Women of the 20th century civil rights movement

“I most sincerely doubt if any other race of women, could have brought it’s finest up through such a devilish fire…I have known the women of many lands and nations,— I have known, seen and lived beside them, but none have I known so sweetly feminine, more unswervingly loyal, more desperately earnest, and more instinctively pure in soul and in body than the daughters of my black mothers.”

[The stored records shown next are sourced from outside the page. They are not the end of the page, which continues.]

-- ==== Sys2Proof/Machine/Reference.lean ====
section
/-! DEFINITION. What the machine is compared with, written apart from it: the packed bit stream (spec/20_memory.md R58,
R59), the source's encoder under its literal branch condition (spec/40_encoder.md R106) and the source's whole-buffer
decoder (spec/41_decoder.md R139, the steps of R130 with the string's end known). -/

namespace Sys2Proof.Machine.Reference

/-- A byte's bits from bit 7 down to bit 0 (R58). -/
def byteBits (b : Byte) : List Bool :=
  [b.getLsbD 7, b.getLsbD 6, b.getLsbD 5, b.getLsbD 4, b.getLsbD 3, b.getLsbD 2, b.getLsbD 1, b.getLsbD 0]

/-- The bit stream of a byte buffer (R58). -/
def bitStream (bytes : List Byte) : List Bool := bytes.flatMap byteBits

/-- The number whose bits, the most significant first, are `bits`. -/
def bitsValue (bits : List Bool) : Nat := bits.foldl (fun n b => 2 * n + b.toNat) 0

/-- The symbols of a bit stream: each 11 bits a main symbol, the earliest bit its bit 10; the last `r` bits, right-aligned
with no padding, a tail symbol when `r` is 1 to 3 and a main symbol when it is 4 to 10 (R58, R59). -/
def packBits (T : Tables) : Nat → List Bool → List CodePoint
  | 0, _ => []
  | fuel + 1, bits =>
    if 11 ≤ bits.length then T.enc (BitVec.ofNat 11 (bitsValue (bits.take 11))) :: packBits T fuel (bits.drop 11)
    else if bits.length = 0 then []
    else if bits.length ≤ 3 then [T.tail (BitVec.ofNat 3 (bitsValue bits))]
    else [T.enc (BitVec.ofNat 11 (bitsValue bits))]

/-- The whole-buffer encoder as a statement about the bit stream; each round takes 11 bits, so the fuel suffices. -/
def encodeStream (T : Tables) (bytes : List Byte) : List CodePoint :=
  packBits T ((bitStream bytes).length + 1) (bitStream bytes)

/-- The source's encoder with the literal branch `need < 8` (machine B of R106): the symbols of the bytes that follow
when `rem` bits of value `stage` are buffered, then the final flush. -/
def encodeLiteralFrom (T : Tables) (stage rem : Nat) : List Byte → List CodePoint
  | [] =>
    if rem = 0 then []
    else if rem ≤ 3 then [T.tail (BitVec.ofNat 3 stage)]
    else [T.enc (BitVec.ofNat 11 stage)]
  | b :: bs =>
    if 11 - rem < 8 then
      T.enc (BitVec.ofNat 11 (stage * 2 ^ (11 - rem) + b.toNat / 2 ^ (8 - (11 - rem)))) ::
        encodeLiteralFrom T (b.toNat % 2 ^ (8 - (11 - rem))) (8 - (11 - rem)) bs
    else encodeLiteralFrom T (stage * 2 ^ 8 + b.toNat) (rem + 8) bs

/-- `encode(B)` under the literal reading. -/
def encodeLiteral (T : Tables) (bytes : List Byte) : List CodePoint := encodeLiteralFrom T 0 0 bytes

/-- The smallest tail index of a code point, as a number (R55). -/
def tailIndexNat (T : Tables) (c : CodePoint) : Option Nat :=
  (List.range 8).find? fun j => decide (T.tail (BitVec.ofNat 3 j) = c)

/-- The bits a symbol supplies and their value, or the number of the check it fails (steps 2 to 4 of R130). -/
def symbolBits (T : Tables) (residue rem : Nat) (c : CodePoint) (last : Bool) : Except Nat (Nat × Nat) :=
  if c.toNat > T.maxCp.toNat then .error 1
  else
    match T.dec c with
    | .data v => .ok (if last then 11 - residue else 11, v.toNat)
    | .term =>
      if !last then .error 2
      else
        match tailIndexNat T c with
        | none => .error 3
        | some t => if t ≥ 2 ^ (8 - rem) then .error 4 else .ok (8 - rem, t)

/-- The whole bytes of `r` buffered bits of value `acc`, while more than 8 are left, and what is left (step 6 of R130,
written with `/` and `%`; `fuel` bounds the rounds). -/
def wholeBytes : Nat → Nat → Nat → List Byte × Nat × Nat
  | 0, acc, r => ([], acc, r)
  | fuel + 1, acc, r =>
    if r ≤ 8 then ([], acc, r)
    else
      let rest := wholeBytes fuel (acc % 2 ^ (r - 8)) (r - 8)
      (BitVec.ofNat 8 (acc / 2 ^ (r - 8)) :: rest.1, rest.2)

/-- How a whole-buffer decode ends: with bytes, or with the number of a check, a position and a code point. -/
inductive Verdict where
  | ok
  | fail (code : Nat) (pos : Nat) (cp : CodePoint)
deriving DecidableEq, Repr

/-- The source's §4.2 on the symbols from position `pos` on: the bytes it emits in order, and how it ends. The last
symbol is the one with none after it. -/
def decodeFrom (T : Tables) (stage rem residue pos : Nat) : List CodePoint → List Byte × Verdict
  | [] => ([], .ok)
  | [c] =>
    match symbolBits T ((residue + 11) % 8) rem c true with
    | .error code => ([], .fail code pos c)
    | .ok (k, v) =>
      let d := wholeBytes 2 (stage * 2 ^ k ||| v) (rem + k)
      (d.1 ++ (if d.2.2 > 0 then [BitVec.ofNat 8 (d.2.1 / 2 ^ (8 - d.2.2))] else []), .ok)
  | c :: c' :: cs =>
    match symbolBits T ((residue + 11) % 8) rem c false with
    | .error code => ([], .fail code pos c)
    | .ok (k, v) =>
      let d := wholeBytes 2 (stage * 2 ^ k ||| v) (rem + k)
      let rest := decodeFrom T d.2.1 d.2.2 ((residue + 11) % 8) (pos + 1) (c' :: cs)
      (d.1 ++ rest.1, rest.2)

/-- The source's whole-buffer decoder on a symbol string. -/
def decodeWhole (T : Tables) (cps : List CodePoint) : List Byte × Verdict := decodeFrom T 0 0 0 0 cps

end Sys2Proof.Machine.Reference
end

                                                                                                     -W.E.B Du Bois

THe women of the 20th century civil rights movement
Image Copyright Opus Cultural Lifestyle Magazine

African-American women have a rich heritage of independence, intelligence and leadership dating back to the times of slavery.  And, in spite of great danger, black women have historically taken leading roles in the struggle for freedom and justice. They were the women of the civil rights movement. They worked tirelessly, demanding social revolution—but history has often overlooked this crowded rooster. Women who in fact, spearheaded the movement. However, once their efforts began to bear fruit, the prominent men of the era took center stage.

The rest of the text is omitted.